— TASK MATERIAL —
..........
/-- A walk by a die's walkers, which may start from a cached node (R355, R358). -/
def walkBy (s : State) (die va : Nat) : Walk :=
  let start := walkStart s die va
  if spaceOf start.1 ≠ 0 ∨ hbmEnd ≤ start.1 then .badRoot else walkFrom s va start.1 start.2

/-- What a translation answers. -/
inductive Xlat where
  | ok (pa : Nat) (leaf : Word)
  | prot
  /-- page service (R215): the record's kind and detail level, and the page or region -/
  | service (kind level base size : Nat)
  /-- the remote device is lost (R360) -/
  | lost (device : Nat)
  /-- the walk waits for a migrating node -/
  | waiting
  /-- a machine check: the translation root names no node (R353), a reserved tag was read (R249), or the region is cut off (R232) -/
  | badRoot
  deriving DecidableEq, Repr

/-- The entry of a list of cached translations that covers a virtual address (R358). -/
def tlbIn (l : List TlbEntry) (va : Nat) : Option TlbEntry := l.find? fun t => t.base ≤ va && va < t.base + t.size

/-- A die's cached translation of a virtual address (R358). -/
def tlbFind (d : Die) (va : Nat) : Option TlbEntry := tlbIn d.tlb va

/-- The incarnation entry of a UALink device (R360). -/
def State.incAt (s : State) (n : Nat) : Incarnation := (Assoc.find? s.incs n).getD ⟨0, false⟩

/-- The device of a space-11 address. -/
def deviceOf (pa : Nat) : Nat := Bits.field pa 40 10

/-- The incarnation number that tags a translation (R358). -/
def incTag (s : State) (pa : Nat) : BitVec 16 := if spaceOf pa = 3 then (s.incAt (deviceOf pa)).num else 0

/-- An entry joins a list of at most `n`, in place of any entry of its page. -/
def tlbPut (l : List TlbEntry) (n : Nat) (e : TlbEntry) : List TlbEntry :=
  e :: (l.filter fun t => !(t.base == e.base && t.size == e.size)).take (n - 1)

/-- A leaf cached in the die's TLB. -/
def cacheLeaf (s : State) (die base size : Nat) (e : Word) : State :=
  let d := s.dieAt die
  s.putDie die { d with tlb := tlbPut d.tlb 8192 ⟨base, size, e, incTag s (leafFrame e * 65536)⟩ }

/-- The walkers' node caches take the nodes that a walk has reached (R358). -/
def cacheNodes (s : State) (die : Nat) (l : List NodeEntry) : State :=
  let d := s.dieAt die
  let fresh := l.filter fun n => !d.nodes.contains n
  if fresh.isEmpty then s
  else s.putDie die { d with nodes := fresh ++ d.nodes.filter fun n => !(fresh.any fun f => f.level == n.level && f.prefix_ == n.prefix_) }

/-- Cached translations that meet a test go, wherever they are held: core and die TLBs and frame runs, and the nodes that meet
another from the node caches (R95, R297, R359). -/
def dropLeaves (s : State) (p : TlbEntry → Bool) (q : NodeEntry → Bool) : State :=
  let s := s.modDies fun d => { d with tlb := d.tlb.filter fun t => !p t, nodes := d.nodes.filter fun n => !q n }
  { s with cores := Assoc.mapVals s.cores fun _ c => { c with
      tlb := c.tlb.filter fun t => !p t
      runs := c.runs.filter fun r => !p r.2 } }

/-- The links between two dies that their traffic takes (R11): one between neighbours, two to the die opposite. -/
def linkRoute (a b : Nat) : List (Nat × Nat) :=
  let link (x y : Nat) : Nat × Nat := (min x y, max x y)
  if a = b then []
  else if a ^^^ b ≠ 3 then [link a b]
  else
    let v := if Config.viaHop a b then a ^^^ 2 else a ^^^ 1
    [link a v, link v b]

/-- The invalidation fan-out of a region of a die has lost one of its holders to a failed link (R232). -/
def Region.cut (r : Region) (s : State) (home : Nat) : Bool :=
  (List.range 4).any fun d => r.holders.getLsbD d && (linkRoute home d).any s.links.contains

/-- An address lies in a region whose fan-out has lost a die: whoever touches it takes a machine check (R232). -/
def cutOff (s : State) (pa : Nat) : Bool :=
  s.links != [] && spaceOf pa == 0 &&
    (s.dieAt (homeDie pa)).orrery.any fun r => r.covers (dieOffset pa / 128) && r.cut s (homeDie pa)

/-- A leaf's answer for `va` in a page at `base`: a machine check, the rows of R238, copy-on-write service, a lost device. -/
def leafAnswer (s : State) (e : Word) (base size va : Nat) (write : Bool) : Xlat :=
  let pa := leafFrame e * 65536 + (va - base)
  if cutOff s pa then .badRoot
  else if leafProt s e pa write then .prot
  else if write && leafCow e then .service 2 0 base size
  else if spaceOf pa = 3 ∧ !(s.incAt (deviceOf pa)).up then .lost (deviceOf pa)
  else .ok pa e

/-- The leaf with the accessed bit and, for a write, the dirty bit set (R355). -/
def markedLeaf (e : Word) (write : Bool) : Word := e ||| 0x40 ||| (if write then 0x20 else 0)

/-- A walk has found a leaf that serves the access: its bits are set at its home, and it is cached (R355, R356, R358). -/
def takeLeaf (s : State) (die va at_ base size : Nat) (e : Word) (write : Bool) : State :=
  let s := endWalk s die va
  let e' := markedLeaf e write
  cacheLeaf (if e' = e then s else writeNat (touchRaw s at_ true) at_ 8 e'.toNat) die base size e'

/-- A walk meets a migrating node (R355): it waits, or after its time goes to table-node service. -/
def awaitNode (s : State) (die va level : Nat) : Xlat × State :=
  let d := s.dieAt die
  let page := va / 65536 * 65536
  let size := 2 ^ (56 - 10 * level)
  match Assoc.find? d.walks page with
  | some none => (.service 3 level (va / size * size) size, s)
  | some (some _) => (.waiting, s)
  | none => (.waiting, s.putDie die { d with walks := Assoc.put d.walks page (some s.cycle.toNat) })

/-- What a walk answers to an access, and its effects (R355, R356, R358): it reads the entries through L2 (R251), and a leaf's bits
are set before the leaf's rules are looked at. -/
def translateByWalk (s : State) (die va : Nat) (write : Bool) : Xlat × State :=
  let start := walkStart s die va
  let w := walkBy s die va
  let nodes := walkNodes s va start.1 start.2
  let s := (walkReads va start nodes).foldl (fun s a => touchFrom s die a false) (cacheNodes s die nodes)
  match w with
  | .leaf e at_ level =>
    let size := pageSize level
    let base := va / size * size
    (leafAnswer s (markedLeaf e write) base size va write, takeLeaf s die va at_ base size e write)
  | .prot => (.prot, endWalk s die va)
  | .service 1 level => (.service 1 level (va / pageSize level * pageSize level) (pageSize level), endWalk s die va)
  | .service kind level =>
    let size := 2 ^ (56 - 10 * level)
    (.service kind level (va / size * size) size, endWalk s die va)
  | .waiting level => awaitNode s die va level
  | .badRoot => (.badRoot, s)

/-- A translation from die `die`: a cached leaf, or a walk (R355, R356, R358). A write through a cached leaf whose dirty bit
is clear walks again, and so does an access whose entry has been replaced. -/
def translate (s : State) (die va : Nat) (write : Bool) : Xlat × State :=
  match tlbFind (s.dieAt die) va with
  | some t =>
    if (write && !leafD t.leaf) || Config.evicted s.tick 2 t.base then translateByWalk s die va write
    else (leafAnswer s t.leaf t.base t.size va write, s)
  | none => translateByWalk s die va write

/-- A core's TLB takes the leaf that its die has cached for an address (R358). -/
def cacheCore (s : State) (core va : Nat) : State :=
  match tlbFind (s.dieAt (dieOfCore core)) va with
  | some t =>
    let c := s.coreAt core
    s.putCore core { c with tlb := tlbPut c.tlb 128 t }
  | none => s

/-- A translation from a core: its own TLB, or its die's (R358). -/
def translateCore (s : State) (core va : Nat) (write : Bool) : Xlat × State :=
  let below : Xlat × State :=
    let r := translate s (dieOfCore core) va write
    (r.1, cacheCore r.2 core va)
  match tlbIn (s.coreAt core).tlb va with
  | some t =>
    if (write && !leafD t.leaf) || Config.evicted s.tick 4 t.base then below
    else (leafAnswer s t.leaf t.base t.size va write, s)
  | none => below

/-- The frame run held with an aperture translates as a TLB entry of its core would (R95). -/
def withRun (s : State) (core key ap : Nat) : State :=
  let c := s.coreAt core
  match c.runs.find? fun r => r.1 == (key, ap) with
  | some r => if c.tlb.contains r.2 then s else s.putCore core { c with tlb := tlbPut c.tlb 128 r.2 }
  | none => s

/-- An aperture takes the frame run of an address that was reached through it (R95). -/
def setRun (s : State) (core key ap va : Nat) : State :=
  let c := s.coreAt core
  match tlbIn c.tlb va with
  | some t => s.putCore core { c with runs := ((key, ap), t) :: c.runs.filter fun r => r.1 != (key, ap) }
  | none => s

/-- The L2 line of a local HBM address after a translated access of die `die` (R242, R249, R251, R252); a page of home 3
is never held, and its writes leave the line under tag 0. -/
def touchLine (s : State) (die pa : Nat) (leaf : Word) (write : Bool) : State :=
  if spaceOf pa ≠ 0 then s
  else
    let line := pa / 128
    if leafHome leaf = 3 then (if write then { s with tags := Assoc.set 1 s.tags line 0 } else s)
    else touchSlice s die pa write (leafCmp leaf) (some (leafCmp leaf))

/-! L1 (R240, R241) and the L2 copies of host and fabric lines (R242). -/

/-- A core's SRAM, less its window (R236). -/
def coreSram (s : State) (core : Nat) : Nat := 512 * 1024 - Assoc.get 0 s.windows core * 65536

/-- The SRAM that a placed team holds: its scratchpad and its rings (R303, R313). -/
def Team.sram (t : Team) : Nat :=
  (t.width + 1) * t.w + (t.rings.map fun x => x.2.slots * x.2.size).foldl (· + ·) 0

/-- The placed teams of a core. -/
def coreTeams (s : State) (core : Nat) : List (Nat × Team) := s.teams.filter fun p => p.2.core == core && p.2.placed

/-- The SRAM of a core that no team holds, less any window (R236, R240). -/
def freeSram (s : State) (core : Nat) : Nat :=
  coreSram s core - ((coreTeams s core).map fun p => p.2.sram).foldl (· + ·) 0

/-- The lines that a core's L1 has room for: what is lent to it, less what it has handed back (R240). -/
def l1Lines (s : State) (core : Nat) : Nat := (freeSram s core - (s.coreAt core).taken) / 128

/-- A page whose lines L1 may hold (R241, R270): home 0, class NC or DC, type normal. -/
def l1Cacheable (pa : Nat) (leaf : Word) : Bool :=
  leafHome leaf == 0 && leafClass leaf != 2 && leafType leaf == 0 && spaceOf pa != 1

/-- Byte i of a line. -/
def lineByte (v : VecReg) (i : Nat) : Byte := v.extractLsb' (8 * i) 8

/-- The line that a die reads below L1: the home's, or its L2 copy of a host or fabric NC line, filled if absent. -/
def dieLine (s : State) (die pa : Nat) (leaf : Word) : VecReg × State :=
  let v := lineOf (readBytes s (pa / 128 * 128) 128)
  if spaceOf pa < 2 ∨ leafClass leaf ≠ 0 then (v, s)
  else
    let fill (s : State) : State :=
      if sliceWindow s die (sliceOf pa) then s
      else
        let s := makeRoom s die pa
        let d := s.dieAt die
        s.putDie die { d with ncLines := Assoc.put d.ncLines (pa / 128) v }
    match Assoc.find? (s.dieAt die).ncLines (pa / 128) with
    | some c => if Config.evicted s.tick 1 (pa / 128) then (v, fill s) else (c, s)
    | none => (v, fill s)

/-- The line's lease has not expired (R241). -/
def L1Line.live (l : L1Line) (now : Nat) : Bool :=
  match l.lease with
  | none => true
  | some e => now < e

/-- A line filled into a core's L1 from what the die reads, with its lease (R241). A full L1 gives up its lowest line
(assumption 62). -/
def fillL1 (s : State) (core pa : Nat) (leaf : Word) : VecReg × State :=
  let r := dieLine s (dieOfCore core) pa leaf
  let c := r.2.coreAt core
  let lease := if leafClass leaf = 1 then some (s.cycle.toNat + 4096) else none
  let kept := Assoc.erase c.l1 (pa / 128)
  let kept := if kept.length < l1Lines s core then kept else kept.drop 1
  (r.1, r.2.putCore core { c with l1 := if l1Lines s core = 0 then kept else Assoc.put kept (pa / 128) ⟨r.1, lease⟩ })

/-- The line that a core reads through its L1: its copy, or one filled now. -/
def l1Line (s : State) (core pa : Nat) (leaf : Word) : VecReg × State :=
  match Assoc.find? (s.coreAt core).l1 (pa / 128) with
  | some l => if l.live s.cycle.toNat && !Config.evicted s.tick 0 (pa / 128) then (l.data, s) else fillL1 s core pa leaf
  | none => fillL1 s core pa leaf

/-- Bytes read through L1, byte by byte across lines. -/
def l1Bytes (s : State) (core pa : Nat) (leaf : Word) (n : Nat) : List Byte × State :=
  match n with
  | 0 => ([], s)
  | n + 1 =>
    let l := l1Line s core pa leaf
    let r := l1Bytes l.2 core (pa + 1) leaf n
    (lineByte l.1 (pa % 128) :: r.1, r.2)

/-- The core invalidates every L1 line, and its die's copies of host and fabric NC lines: the sink of an edge (R271). -/
def invalidateL1 (s : State) (core : Nat) : State :=
  let c := s.coreAt core
  let d := s.dieAt (dieOfCore core)
  let s := if c.l1.isEmpty then s else s.putCore core { c with l1 := [] }
  if d.ncLines.isEmpty then s else s.putDie (dieOfCore core) { d with ncLines := [] }

/-- Lines of a list that lie outside some bytes. -/
def outside {α : Type} (l : List (Nat × α)) (pa n : Nat) : List (Nat × α) :=
  l.filter fun x => !(x.1 * 128 < pa + n && pa < (x.1 + 1) * 128)

/-- Every core's and die's copies of some bytes go: their contents are placed anew (R257). -/
def dropCopies (s : State) (pa n : Nat) : State :=
  let s := s.modDies fun d => { d with ncLines := outside d.ncLines pa n }
  { s with cores := Assoc.mapVals s.cores fun _ c => { c with l1 := outside c.l1 pa n } }

/-- A release, or an atomic, at the home: the bytes are written and no copy of an older value stays (R266, R269). -/
def homeWrite (s : State) (die pa : Nat) (leaf : Word) (bs : List Byte) : State :=
  dropCopies (writeBytes (touchLine s die pa leaf true) pa bs) pa bs.length

/-- The other cores' L1 copies of some bytes go: a synchronising write has been performed at its home, and no read issued after
another group has seen it may return an older value (R269). -/
def dropOthers (s : State) (core pa n : Nat) : State :=
  { s with cores := Assoc.mapVals s.cores fun k c => if k = core then c else { c with l1 := outside c.l1 pa n } }

/-- Bytes read by a core at a physical address through a leaf: an acquire reads at the home, and then invalidates
(R271). -/
def coreRead (s : State) (core pa n : Nat) (leaf : Word) (acq : Bool) : List Byte × State :=
  let s := touchLine s (dieOfCore core) pa leaf false
  if acq then (readBytes s pa n, invalidateL1 s core)
  else if l1Cacheable pa leaf then l1Bytes s core pa leaf n
  else (readBytes s pa n, s)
..........
— WHAT TO DO —
Keep only the lines of the listing that contain the word "incAt", and copy them.

— THE ANSWER —
def State.incAt (s : State) (n : Nat) : Incarnation := (Assoc.find? s.incs n).getD ⟨0, false⟩
def incTag (s : State) (pa : Nat) : BitVec 16 := if spaceOf pa = 3 then (s.incAt (deviceOf pa)).num else 0
  else if spaceOf pa = 3 ∧ !(s.incAt (deviceOf pa)).up then .lost (deviceOf pa)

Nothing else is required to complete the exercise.